▶ **Given entries**
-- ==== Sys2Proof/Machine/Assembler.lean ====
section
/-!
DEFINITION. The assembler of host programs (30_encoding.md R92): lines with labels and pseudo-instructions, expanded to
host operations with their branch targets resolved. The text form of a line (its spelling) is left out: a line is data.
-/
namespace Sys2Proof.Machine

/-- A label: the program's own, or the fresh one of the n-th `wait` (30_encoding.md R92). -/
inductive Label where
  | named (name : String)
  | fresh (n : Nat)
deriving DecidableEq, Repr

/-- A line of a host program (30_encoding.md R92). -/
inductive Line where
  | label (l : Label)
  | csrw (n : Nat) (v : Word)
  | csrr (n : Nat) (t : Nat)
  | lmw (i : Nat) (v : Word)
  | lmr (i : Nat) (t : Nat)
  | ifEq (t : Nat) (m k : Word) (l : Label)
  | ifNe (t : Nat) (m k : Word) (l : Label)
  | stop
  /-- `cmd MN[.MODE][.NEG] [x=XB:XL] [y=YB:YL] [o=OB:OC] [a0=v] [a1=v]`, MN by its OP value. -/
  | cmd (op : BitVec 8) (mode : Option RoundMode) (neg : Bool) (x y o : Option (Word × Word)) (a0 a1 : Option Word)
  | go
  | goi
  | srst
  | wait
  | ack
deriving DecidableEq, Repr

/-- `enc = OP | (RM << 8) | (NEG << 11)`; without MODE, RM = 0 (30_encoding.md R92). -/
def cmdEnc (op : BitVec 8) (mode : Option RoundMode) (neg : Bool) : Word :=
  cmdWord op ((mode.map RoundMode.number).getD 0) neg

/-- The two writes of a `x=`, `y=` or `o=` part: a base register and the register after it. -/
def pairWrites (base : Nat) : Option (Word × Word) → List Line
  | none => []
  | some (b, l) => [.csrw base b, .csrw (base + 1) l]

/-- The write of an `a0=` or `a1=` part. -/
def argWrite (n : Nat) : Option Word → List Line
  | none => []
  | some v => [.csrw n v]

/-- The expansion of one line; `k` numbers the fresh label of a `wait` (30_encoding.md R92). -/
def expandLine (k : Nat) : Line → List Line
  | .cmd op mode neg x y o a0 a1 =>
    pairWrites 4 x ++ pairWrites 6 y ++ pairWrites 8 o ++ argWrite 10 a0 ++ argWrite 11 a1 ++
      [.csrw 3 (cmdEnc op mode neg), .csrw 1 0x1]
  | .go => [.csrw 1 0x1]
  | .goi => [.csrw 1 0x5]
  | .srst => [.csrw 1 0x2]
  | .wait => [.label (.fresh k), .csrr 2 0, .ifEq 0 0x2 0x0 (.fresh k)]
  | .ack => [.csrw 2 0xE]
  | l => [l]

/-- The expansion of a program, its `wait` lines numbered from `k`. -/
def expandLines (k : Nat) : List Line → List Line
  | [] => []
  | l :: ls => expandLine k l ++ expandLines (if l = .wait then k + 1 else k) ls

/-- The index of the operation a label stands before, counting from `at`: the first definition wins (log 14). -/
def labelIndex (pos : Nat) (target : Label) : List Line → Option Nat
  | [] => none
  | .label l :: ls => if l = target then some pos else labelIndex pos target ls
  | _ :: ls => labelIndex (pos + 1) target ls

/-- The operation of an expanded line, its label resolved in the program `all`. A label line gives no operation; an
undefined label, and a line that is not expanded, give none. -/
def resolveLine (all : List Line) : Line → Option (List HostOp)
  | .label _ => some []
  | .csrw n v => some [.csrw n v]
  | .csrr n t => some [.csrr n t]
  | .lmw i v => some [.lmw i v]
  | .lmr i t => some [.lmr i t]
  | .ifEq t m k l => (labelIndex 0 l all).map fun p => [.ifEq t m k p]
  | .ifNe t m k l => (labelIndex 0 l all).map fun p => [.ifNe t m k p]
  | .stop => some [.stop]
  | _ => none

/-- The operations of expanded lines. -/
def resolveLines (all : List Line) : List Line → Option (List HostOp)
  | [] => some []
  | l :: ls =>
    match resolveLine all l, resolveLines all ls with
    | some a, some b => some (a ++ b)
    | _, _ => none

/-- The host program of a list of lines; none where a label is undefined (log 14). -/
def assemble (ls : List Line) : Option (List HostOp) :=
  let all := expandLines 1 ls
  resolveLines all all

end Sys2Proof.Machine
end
...
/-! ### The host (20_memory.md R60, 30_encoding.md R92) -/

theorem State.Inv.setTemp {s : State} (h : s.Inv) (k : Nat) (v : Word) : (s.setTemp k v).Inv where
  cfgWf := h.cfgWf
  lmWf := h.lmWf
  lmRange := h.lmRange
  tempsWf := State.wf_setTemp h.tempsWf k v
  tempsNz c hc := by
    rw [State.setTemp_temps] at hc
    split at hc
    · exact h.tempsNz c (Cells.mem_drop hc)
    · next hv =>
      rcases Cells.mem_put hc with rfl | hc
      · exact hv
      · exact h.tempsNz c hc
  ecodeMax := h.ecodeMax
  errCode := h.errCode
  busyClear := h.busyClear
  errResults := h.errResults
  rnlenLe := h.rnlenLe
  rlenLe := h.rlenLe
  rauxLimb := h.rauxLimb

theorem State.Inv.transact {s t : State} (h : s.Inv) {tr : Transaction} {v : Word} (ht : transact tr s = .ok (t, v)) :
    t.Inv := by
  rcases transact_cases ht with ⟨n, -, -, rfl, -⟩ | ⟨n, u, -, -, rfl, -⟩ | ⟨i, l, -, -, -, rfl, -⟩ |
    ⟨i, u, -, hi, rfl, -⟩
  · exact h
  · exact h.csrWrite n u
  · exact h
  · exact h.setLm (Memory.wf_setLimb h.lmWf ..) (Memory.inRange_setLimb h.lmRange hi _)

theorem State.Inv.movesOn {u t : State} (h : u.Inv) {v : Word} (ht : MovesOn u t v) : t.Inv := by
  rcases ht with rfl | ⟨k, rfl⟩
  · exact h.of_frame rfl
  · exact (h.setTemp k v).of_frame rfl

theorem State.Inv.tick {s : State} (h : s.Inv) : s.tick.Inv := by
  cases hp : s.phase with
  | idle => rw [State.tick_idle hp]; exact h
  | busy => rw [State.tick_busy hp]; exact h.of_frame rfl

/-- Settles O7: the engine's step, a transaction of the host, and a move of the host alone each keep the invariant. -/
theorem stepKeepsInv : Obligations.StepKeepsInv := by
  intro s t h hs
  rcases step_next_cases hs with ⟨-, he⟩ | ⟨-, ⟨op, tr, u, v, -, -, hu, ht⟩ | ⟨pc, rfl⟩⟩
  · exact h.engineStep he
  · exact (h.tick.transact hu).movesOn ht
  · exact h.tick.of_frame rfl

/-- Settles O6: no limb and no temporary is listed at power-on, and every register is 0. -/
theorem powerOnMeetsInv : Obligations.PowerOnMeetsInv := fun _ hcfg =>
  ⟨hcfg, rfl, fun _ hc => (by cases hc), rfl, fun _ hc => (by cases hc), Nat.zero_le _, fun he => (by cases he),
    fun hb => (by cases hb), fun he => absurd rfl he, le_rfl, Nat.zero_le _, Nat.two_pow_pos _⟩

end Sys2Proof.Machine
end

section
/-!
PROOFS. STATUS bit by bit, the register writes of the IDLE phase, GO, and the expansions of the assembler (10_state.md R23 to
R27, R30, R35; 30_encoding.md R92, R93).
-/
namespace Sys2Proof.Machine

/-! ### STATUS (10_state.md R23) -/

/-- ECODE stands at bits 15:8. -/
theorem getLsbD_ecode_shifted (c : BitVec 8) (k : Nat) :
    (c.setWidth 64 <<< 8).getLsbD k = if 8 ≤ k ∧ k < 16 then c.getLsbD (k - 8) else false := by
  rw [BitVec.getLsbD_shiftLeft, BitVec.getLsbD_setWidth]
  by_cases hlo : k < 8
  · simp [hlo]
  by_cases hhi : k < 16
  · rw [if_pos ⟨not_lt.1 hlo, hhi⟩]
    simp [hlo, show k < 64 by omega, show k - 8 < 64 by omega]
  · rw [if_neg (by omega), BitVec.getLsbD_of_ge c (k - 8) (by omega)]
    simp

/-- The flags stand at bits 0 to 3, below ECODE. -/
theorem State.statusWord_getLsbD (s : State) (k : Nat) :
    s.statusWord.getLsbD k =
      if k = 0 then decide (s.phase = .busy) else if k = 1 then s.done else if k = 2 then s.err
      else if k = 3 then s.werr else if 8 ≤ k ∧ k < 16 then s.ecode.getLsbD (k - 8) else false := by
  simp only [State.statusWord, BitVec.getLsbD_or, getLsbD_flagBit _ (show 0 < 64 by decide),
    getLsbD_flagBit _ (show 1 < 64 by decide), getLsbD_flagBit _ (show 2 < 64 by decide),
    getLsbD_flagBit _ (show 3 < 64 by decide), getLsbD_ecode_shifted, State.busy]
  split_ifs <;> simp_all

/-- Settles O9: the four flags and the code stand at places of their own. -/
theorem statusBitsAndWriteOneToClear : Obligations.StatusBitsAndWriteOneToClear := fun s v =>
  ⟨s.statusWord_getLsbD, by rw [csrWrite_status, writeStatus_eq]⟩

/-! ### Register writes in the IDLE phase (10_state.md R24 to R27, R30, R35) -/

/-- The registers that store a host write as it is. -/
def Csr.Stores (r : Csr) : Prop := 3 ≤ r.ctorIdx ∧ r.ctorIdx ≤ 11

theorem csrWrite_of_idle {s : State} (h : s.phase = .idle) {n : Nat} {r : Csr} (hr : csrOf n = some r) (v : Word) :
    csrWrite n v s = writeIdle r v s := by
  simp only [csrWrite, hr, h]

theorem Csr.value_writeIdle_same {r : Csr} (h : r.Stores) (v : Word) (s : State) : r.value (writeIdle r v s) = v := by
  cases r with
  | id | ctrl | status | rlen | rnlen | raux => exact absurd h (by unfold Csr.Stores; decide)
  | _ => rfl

▶ **Problem to work on**
Reproduce only the lines above spanning from the line containing "rlenLe := h.rlenLe" through the line containing "hp]; exact h.of_frame rfl", word for word.

▶ **Task output**
  rlenLe := h.rlenLe
  rauxLimb := h.rauxLimb

theorem State.Inv.transact {s t : State} (h : s.Inv) {tr : Transaction} {v : Word} (ht : transact tr s = .ok (t, v)) :
    t.Inv := by
  rcases transact_cases ht with ⟨n, -, -, rfl, -⟩ | ⟨n, u, -, -, rfl, -⟩ | ⟨i, l, -, -, -, rfl, -⟩ |
    ⟨i, u, -, hi, rfl, -⟩
  · exact h
  · exact h.csrWrite n u
  · exact h
  · exact h.setLm (Memory.wf_setLimb h.lmWf ..) (Memory.inRange_setLimb h.lmRange hi _)

theorem State.Inv.movesOn {u t : State} (h : u.Inv) {v : Word} (ht : MovesOn u t v) : t.Inv := by
  rcases ht with rfl | ⟨k, rfl⟩
  · exact h.of_frame rfl
  · exact (h.setTemp k v).of_frame rfl

theorem State.Inv.tick {s : State} (h : s.Inv) : s.tick.Inv := by
  cases hp : s.phase with
  | idle => rw [State.tick_idle hp]; exact h
  | busy => rw [State.tick_busy hp]; exact h.of_frame rfl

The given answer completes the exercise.